Volver: Movie, DVD, Blu-ray Review (2006)

8/20/2007 Posted by Admin

"Volver"
Written and directed by Pedro Almodovar, 120 minutes, rated: R


Pedro Almodovar's "Volver" stars Penelope Cruz in a comeback performance that's so good, it recalls the film's title itself. In Spanish, "volver" means "to return," and that's exactly what Cruz has done here. She's fantastic.

The movie reminds you what all the hype was about when Cruz first hit the scene in the States in Fina Torres' 2000 film, "Woman on Top." In that movie, whether holding a tomato near her breasts and saying “you need to make sure they're full and plump” or lifting a chili pepper to her nose and inhaling its aroma while thinking of a man, there rarely was a moment that the actress wasn't smoldering with sexuality.

She was like a young Sophia Loren or Anna Magnani softened with the vulnerability of an Audrey Hepburn. When the movie became an underground hit, the Hollywood machine not surprisingly cheapened her appeal in such films as "Vanilla Sky," "Captain Corelli's Mandolin" and "Sahara." Later, when she became Tom Cruise's real-life love interest, there was the sense that that was it. We likely had lost her to Xenu on a DC-8 of no return.

But not so. Cruz is one of the key reasons to see "Volver," a comic melodrama with broad echoes of "Mildred Pierce" that gathers together a tight network of strong women--a staple in Almodovar's work--and becomes increasingly serious as the movie unfolds.

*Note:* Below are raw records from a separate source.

-- ==== Sys2Proof/Machine/State.lean ====
section
/-! DEFINITION. The module as plain data: every register, counter, queue, store and mode that the spec gives it, the
queue of waiting commands, and what the module has put on its outside connections. The defaults of the fields are the
values after reset; the assumption log names those the spec does not state. -/

namespace Sys2Proof.Machine

/-- Why a command stops the machine. -/
inductive Fault where
  /-- Raised by a command that carries a byte string of a length that no such command has (Sys2Proof/WellFormed.lean): a
  64-byte ring entry, a 4,096-byte piece, a sample of the wrong number of diodes. Safe: no such command exists. -/
  | illFormed
  deriving DecidableEq, Repr

/-- Why a command has no meaning. -/
inductive Refusal where
  /-- Raised by an arm of exec whose meaning is not written. Safe. -/
  | notModelled (mnemonic : String)
  deriving DecidableEq, Repr

/-! ### Cadence, clocks and gears -/

/-- Cadence time and its synchronisation (02_cadence): the registers CAD_STATUS, CAD_SYNC_CTL, CAD_SYNC_LAP,
CAD_MARK_ERR and CAD_LATCH_LAP are views of these fields. -/
structure Cad where
  lap         : BitVec 40 := 0
  tick        : BitVec 16 := 0
  aligned     : Bool := false
  /-- CADREF has stopped; only a module reset leaves this (R43). -/
  stopped     : Bool := false
  synced      : Bool := false
  fixedLock   : Bool := false
  /-- Bit s: the latest beacon of spoke s disagreed (R29). -/
  mismatch    : BitVec 36 := 0
  markFault   : Bool := false
  /-- A mark error is registered in the lap that runs (R22). -/
  markErrLap  : Bool := false
  markErr     : Word := 0
  syncMode    : BitVec 2 := 0
  syncSpoke   : BitVec 6 := 0
  syncArmed   : Bool := false
  syncRefused : Bool := false
  syncLapLo   : Word := 0
  syncLapHi   : BitVec 8 := 0
  latchLap    : Word := 0
  deriving DecidableEq, Repr

/-- The two array-domain PLLs of a pavilion (R32): active is false for PLL A; ratio is what the idle PLL is programmed to. -/
structure Pll where
  active     : Bool := false
  activeLock : Bool := false
  idleLock   : Bool := false
  ratio      : BitVec 5 := 0
  deriving DecidableEq, Repr

/-- A ROLL_CALL message counted for the roll call in progress: job slice, rank and gear (R282). -/
structure RollMsg where
  slice : BitVec 12
  rank  : BitVec 16
  gear  : BitVec 3
  deriving DecidableEq, Repr

/-- VCORE of a pavilion as the module sets it (R268): it moves from one level to another, in mV, from the given tick. -/
structure Slew where
  fromMv : Rat := 0
  toMv   : Rat := 0
  at_    : Time := 0
  deriving DecidableEq, Repr

/-- The gear and the roll call (10_power_and_cooling). -/
structure GearSt where
  gear       : BitVec 3 := 0
  decided    : BitVec 3 := 0
  /-- The gear the idle PLLs are programmed for, 0 when for none. -/
  programmed : BitVec 3 := 0
  /-- A shift is due at the next lap boundary that R170 lets take one. -/
  shiftDue   : Bool := false
  /-- The lowest pavilion whose idle PLL failed the lock check of this lap (R34). -/
  lockFailed : Option (BitVec 2) := none
  /-- A PLL_LOCK fault has been recorded since module reset (R34). -/
  pllFault   : Bool := false
  /-- VCORE of each pavilion (R268). -/
  slews      : Sparse Slew := []
  /-- The tick of the next step of the ramps that are under way (R273). -/
  rampNext   : Time := 0
  /-- The own permitted gear sampled at the roll-call tick, and the lap of that tick (R281). -/
  sampled    : BitVec 3 := 0
  sampledLap : Option (BitVec 40) := none
  msgs       : List RollMsg := []
  ignored    : Nat := 0
  rcLap      : Word := 0
  rcMissRank : BitVec 11 := 0x7FF
  rcIgnored  : BitVec 5 := 0
  rcReceived : BitVec 11 := 0
  rcJob      : Option (BitVec 12) := none
  rcIncomplete : Bool := false
  deriving DecidableEq, Repr

/-- A buffered field (R6, R313): the value in effect, the buffered value, the value that was buffered before the writes
of the tick given, and that tick. -/
structure Rb (w : Nat) where
  eff  : BitVec w
  buf  : BitVec w
  old  : BitVec w
  at_  : Option Time := none
  deriving DecidableEq, Repr

/-! ### Power and cooling -/

/-- The basis of the power prediction (R278). -/
structure Basis where
  pGov  : Rat := 420
  sH    : Rat := 0
  gear  : BitVec 3 := 1
  level : Rat := 16
  deriving DecidableEq, Repr

/-- Caps, lease, brake level, permitted gear and the latched power figures. -/
structure Pwr where
  hostGear  : BitVec 3 := 5
  hostCap   : BitVec 16 := 0xFFFF
  trayGear  : BitVec 3 := 5
  trayCap   : BitVec 16 := 0xFFFF
  leaseLeft : BitVec 16 := 0
  lapsed    : Bool := true
  leaseLaps : BitVec 16 := 0x6FC3
  lapseCap  : BitVec 16 := 0x0BB8
  /-- EN in [19], GEAR_MAX in [18:16], CAP_W in [15:0] of PWR_HOST_SCHED. -/
  sched     : Rb 20 := ⟨0x5FFFF, 0x5FFFF, 0x5FFFF, none⟩
  capUnmet  : Bool := false
  vinLow    : Bool := false
  calFlag   : Bool := false
  permitted : BitVec 3 := 0
  brake     : Nat := 16
  /-- A cap, a ceiling or the lease has changed and the brake level is not evaluated yet (R272). -/
  brakeDue  : Bool := false
  basis     : Basis := {}
  /-- The calibration factor K, exact (R288). -/
  k         : Rat := 1
  vinL      : Rat := 0
  powerL    : Rat := 0
  estL      : Rat := 0
  vcoreL    : List Rat := [0, 0, 0, 0]
  icoreL    : List Rat := [0, 0, 0, 0]
  /-- The lap means of the currents of VGH0, VGH1, VPHY, VHBM0 to VHBM3 and VAUX (R266). -/
  railsL    : List Rat := [0, 0, 0, 0, 0, 0, 0, 0]
  /-- P_gov of the last laps, newest first, at most 64 (Table 10-7). -/
  history   : List Rat := []
  deriving DecidableEq, Repr

/-- The ramp of one array group (R273, R274). -/
structure Ramp where
  level   : Nat := 0
  target  : Nat := 0
  /-- On the recovery ramp of an upshift (R269). -/
  recover : Bool := false
  deriving DecidableEq, Repr

/-- A threshold of Table 10-4 with its clearing count of laps. -/
structure Band where
  on     : Bool := false
  okLaps : Nat := 0
  deriving DecidableEq, Repr

/-- A temperature ceiling: the gear, the lap in which it was last set, and the laps counted towards its rise. -/
structure TempCeil where
  gear   : BitVec 3 := 5
  setAt  : Option (BitVec 40) := none
  okLaps : Nat := 0
  deriving DecidableEq, Repr

/-- Temperature, coolant, leak and trip. -/
structure Thm where
  trip      : Bool := false
  leak      : Bool := false
  flowSubst : Bool := false
  flowLow   : Bool := false
  inletHigh : Bool := false
  thermal   : Bool := false
  /-- The governing temperatures of the latest sample (R290), in thousandths of a degree. -/
  tp        : List Rat := [0, 0, 0, 0]
  pavCeil   : TempCeil := {}
  hbmCeil   : TempCeil := {}
  flow60    : Band := {}
  flow45    : Band := {}
  inlet40   : Band := {}
  inlet45   : Band := {}
  /-- Failed diodes of each pavilion, and for diode 16p + d the laps in a row that R291 has found it implausible. -/
  failed    : List (BitVec 16) := [0, 0, 0, 0]
  badLaps   : Sparse Nat := []
  tgovL     : List Rat := [0, 0, 0, 0]
  stackL    : List Rat := [0, 0, 0, 0, 0, 0, 0, 0, 0, 0, 0, 0]
  tInL      : Rat := 0
  tOutL     : Rat := 0
  flowL     : Rat := 0
  rawL      : Rat := 0
  deriving DecidableEq, Repr

/-- The sums of the lap that runs (R266, R278, R288). -/
structure LapAcc where
  n       : Nat := 0
  sVI     : Nat := 0
  sV      : Nat := 0
  sVc     : List Nat := [0, 0, 0, 0]
  sIc     : List Nat := [0, 0, 0, 0]
  /-- The power of every rail, in µW, and the eight currents of Table 10-2 beside VCORE. -/
  sRails  : Nat := 0
  sRailI  : List Nat := [0, 0, 0, 0, 0, 0, 0, 0]
  sDiode  : List Int := []
  tpMax   : List Rat := [0, 0, 0, 0]
  stkMax  : List Int := [0, 0, 0, 0, 0, 0, 0, 0, 0, 0, 0, 0]
  sIn     : Int := 0
  sOut    : Int := 0
  sFlow   : Rat := 0
  sRaw    : Nat := 0
  open_   : Bool := true
  closed  : Bool := true
  /-- Brake level times ticks up to lvlFrom, the tick of the latest change of level. -/
  lvlSum  : Nat := 0
  lvlFrom : Nat := 0
  held    : Bool := false
  shifted : Bool := false
  deriving DecidableEq, Repr

/-- The latest release: its tick, when the hold had begun, and H and the end of the held lap as they were before it. -/
structure Resumed where
  at_    : Time
  from_  : Time
  h      : Nat
  lapEnd : Time
  deriving DecidableEq, Repr

/-- The hold (R286, R287) and H (R169). -/
structure HoldSt where
  hold      : Bool := false
  at_       : Time := 0
  /-- The release brake point, once BRAKE has been sampled low. -/
  releaseAt : Option Time := none
  h         : Nat := 0
  /-- Where the held timetable lap ends in cadence time. -/
  lapEnd    : Time := 0
  /-- BRAKE sampled high in the tick of the release itself takes the release back (R287). -/
  resumed   : Option Resumed := none
  deriving DecidableEq, Repr

/-! ### Boot, faults and resets -/

/-- What supplies the module: nothing, VAUX alone, the 100 ms rail-off of a module reset, every rail, or the saved state
of a hold-up save. -/
inductive Supply where
  | off | aux | railOff | on | saved
  deriving DecidableEq, Repr

/-- BOOT_KAT of one pavilion. -/
structure Kat where
  run    : Bool := false
  groups : BitVec 4 := 0
  first  : BitVec 8 := 0
  deriving DecidableEq, Repr

/-- The boot steps, the booted firmware, the identity and the repair map. -/
structure Boot where
  supply    : Supply := .on
  step      : BitVec 4 := 0
  /-- 0 running, 1 done, 2 failed. -/
  state     : BitVec 2 := 0
  refused   : Bool := false
  ms        : BitVec 16 := 0
  elapsed   : Word := 0
  tripWait  : Bool := false
  fallback  : Bool := false
  bank      : Bool := false
  debug     : Bool := false
  identity  : Bool := false
  uniqueId  : BitVec 64 := 0
  idPub     : List Byte := []
  fwset     : BitVec 64 := 0
  svn       : Word := 0
  fmt       : Word := 0
  variant   : BitVec 8 := 0
  repair    : List Byte := []
  slot      : BitVec 2 := 0
  kats      : Sparse Kat := []
  /-- The known-answer runs that have been done (R386): the unit, whether at G5, and the CRC-64 of its outputs. -/
  katRuns   : List (KatUnit × Bool × BitVec 64) := []
  katFailed : Bool := false
  deriving DecidableEq, Repr

/-- A fault record (R389). -/
structure FaultRec where
  seq   : Word := 0
  code  : Word := 0
  ctx   : BitVec 64 := 0
  stamp : Time := 0
  deriving DecidableEq, Repr

/-- The fault store (R388). -/
structure Frc where
  recs     : Sparse FaultRec := []
  seq      : Word := 0
  /-- The tick of the latest record, and how many records arose in it. -/
  tickAt   : Time := 0
  inTick   : Nat := 0
  saved    : Bool := false
  restored : Bool := false
  deriving DecidableEq, Repr

/-- The reset of an allotment (R395). -/
inductive ResetPhase where
  | none | draining | boundary | zeroing
  deriving DecidableEq, Repr

/-! ### Host ports -/

/-- The TDI of a port (R355). -/
inductive Tdi where
  | unlocked | locked | run | error
  deriving DecidableEq, Repr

In the film, Cruz's Raimunda is first seen scrubbing graves with her daughter, Paula (Yohana Cobo), sister Sole (Lola Duenas), and dozens of other women at a La Mancha cemetery before the death that surrounds them literally blows to the forefront of the movie.

Raimunda's elderly aunt (Chus Lampreave) is failing physically (though you'd never know it given the heartiness of her loud kissing), while at home, Raimunda's deadbeat husband, Paco (Antonio de la Torre), makes the mistake of trying to rape his own daughter. This leads to his bloody murder at the hands of Paula, with Raimunda, who is nothing if not resourceful, stepping in to dispose of the body while the plot thickens with the return of her mother, Irene (Carmen Maura), who died in a fire years before.

What's going on here? We'll leave that for Almodovar to explain, which he does with typical flourish and aplomb, but also with unusual reservoirs of restraint. It's a balance the director strikes throughout, and while that makes for a movie that's less showy than, say, Almodovar's "Women on the Verge of a Nervous Breakdown," it also reveals the maturity of an artist working near the peak of his craft.

As for Cruz, returning to Spain and to her native language has left her transformed. No longer does she seem uncomfortable onscreen. Instead, with these words, this story, that talent and that body, she's unleashed. This is her third film with Almodovar--her first was 1997's "Live Flesh," her breakout was 1999's "All About My Mother," in which she played a pregnant nun infected with HIV--and she reaches deep here to mine a fiery, complex character that's her most compelling to date.